→ BRIEF
Each record beneath this line is to be copied exactly.

[Saved data entries]
-- ==== Sys2Proof/Syntax.lean ====
section
/-! DEFINITION. The instructions of the Qorver architecture and the events of the device: one constructor
per row of spec/opcode_table.json. An instruction word is held as the fields of its form (spec 03 R50 to R53),
each under the name the spec gives it; the constructor is the mnemonic and the form (its primary opcode and SUB).
Typed views of the fields (type codes, operand names, modifiers) stand in Machine/Operands.lean. -/

namespace Sys2Proof

/-- The fields of a short form (LS, US): R50, R53. `pr` is p or k, `neg` is pn or kn. -/
structure SF where
  pr  : BitVec 3
  neg : Bool
  d   : BitVec 6
  a   : BitVec 6
  b   : BitVec 6
  deriving DecidableEq, Repr

/-- The fields of a long form (LL, UL): R51, R53. The I bit is 0; SUB is the constructor's. -/
structure LF where
  pr   : BitVec 3
  neg  : Bool
  modh : BitVec 8
  modl : BitVec 7
  d    : BitVec 8
  a    : BitVec 8
  b    : BitVec 8
  c    : BitVec 8
  deriving DecidableEq, Repr

/-- The fields of a long-immediate form (LI, UI): R52, R53. The I bit is 1; SUB is the constructor's. -/
structure IF where
  pr   : BitVec 3
  neg  : Bool
  d    : BitVec 6
  a    : BitVec 6
  modi : BitVec 4
  imm  : Word
  deriving DecidableEq, Repr

/-- One action of the registrar firmware (R313, R315): bind a volume's folios to cores of a cluster, or set
STATE 2 on a resident unit. `cores` and `qbases` give %coreid and first quire slot for each folio in order. -/
inductive BindAct where
  | bind (die coll shelf vol : Nat) (cores qbases : List Nat)
  | preempt (fid : Nat)
  deriving DecidableEq, Repr

/-- One access of an RV64 core of the processor die to memory (R199). -/
inductive Rv64Access where
  | load (pa bytes : Nat)
  | store (pa bytes : Nat) (v : DWord)
  deriving DecidableEq, Repr

/-- What an uncorrectable error hits (R375): a poisoned memory line (cause 0x161), or an SRAM cell that a quire
reads: a lane register, a latch file, a band cell, a scratchpad byte (cause 0x160). -/
inductive BadCell where
  | line (line : Nat)
  | reg (quire frame reg : Nat)
  | latches (quire lane : Nat)
  | oreg (quire lane reg : Nat)
  | band (quire cell : Nat)
  | scratch (fid off : Nat)
  deriving DecidableEq, Repr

→ TASK OUTPUT
-- ==== Sys2Proof/Syntax.lean ====
section
/-! DEFINITION. The instructions of the Qorver architecture and the events of the device: one constructor
per row of spec/opcode_table.json. An instruction word is held as the fields of its form (spec 03 R50 to R53),
each under the name the spec gives it; the constructor is the mnemonic and the form (its primary opcode and SUB).
Typed views of the fields (type codes, operand names, modifiers) stand in Machine/Operands.lean. -/

namespace Sys2Proof

/-- The fields of a short form (LS, US): R50, R53. `pr` is p or k, `neg` is pn or kn. -/
structure SF where
  pr  : BitVec 3
  neg : Bool
  d   : BitVec 6
  a   : BitVec 6
  b   : BitVec 6
  deriving DecidableEq, Repr

/-- The fields of a long form (LL, UL): R51, R53. The I bit is 0; SUB is the constructor's. -/
structure LF where
  pr   : BitVec 3
  neg  : Bool
  modh : BitVec 8
  modl : BitVec 7
  d    : BitVec 8
  a    : BitVec 8
  b    : BitVec 8
  c    : BitVec 8
  deriving DecidableEq, Repr

/-- The fields of a long-immediate form (LI, UI): R52, R53. The I bit is 1; SUB is the constructor's. -/
structure IF where
  pr   : BitVec 3
  neg  : Bool
  d    : BitVec 6
  a    : BitVec 6
  modi : BitVec 4
  imm  : Word
  deriving DecidableEq, Repr

/-- One action of the registrar firmware (R313, R315): bind a volume's folios to cores of a cluster, or set
STATE 2 on a resident unit. `cores` and `qbases` give %coreid and first quire slot for each folio in order. -/
inductive BindAct where
  | bind (die coll shelf vol : Nat) (cores qbases : List Nat)
  | preempt (fid : Nat)
  deriving DecidableEq, Repr

/-- One access of an RV64 core of the processor die to memory (R199). -/
inductive Rv64Access where
  | load (pa bytes : Nat)
  | store (pa bytes : Nat) (v : DWord)
  deriving DecidableEq, Repr

/-- What an uncorrectable error hits (R375): a poisoned memory line (cause 0x161), or an SRAM cell that a quire
reads: a lane register, a latch file, a band cell, a scratchpad byte (cause 0x160). -/
inductive BadCell where
  | line (line : Nat)
  | reg (quire frame reg : Nat)
  | latches (quire lane : Nat)
  | oreg (quire lane reg : Nat)
  | band (quire cell : Nat)
  | scratch (fid off : Nat)
  deriving DecidableEq, Repr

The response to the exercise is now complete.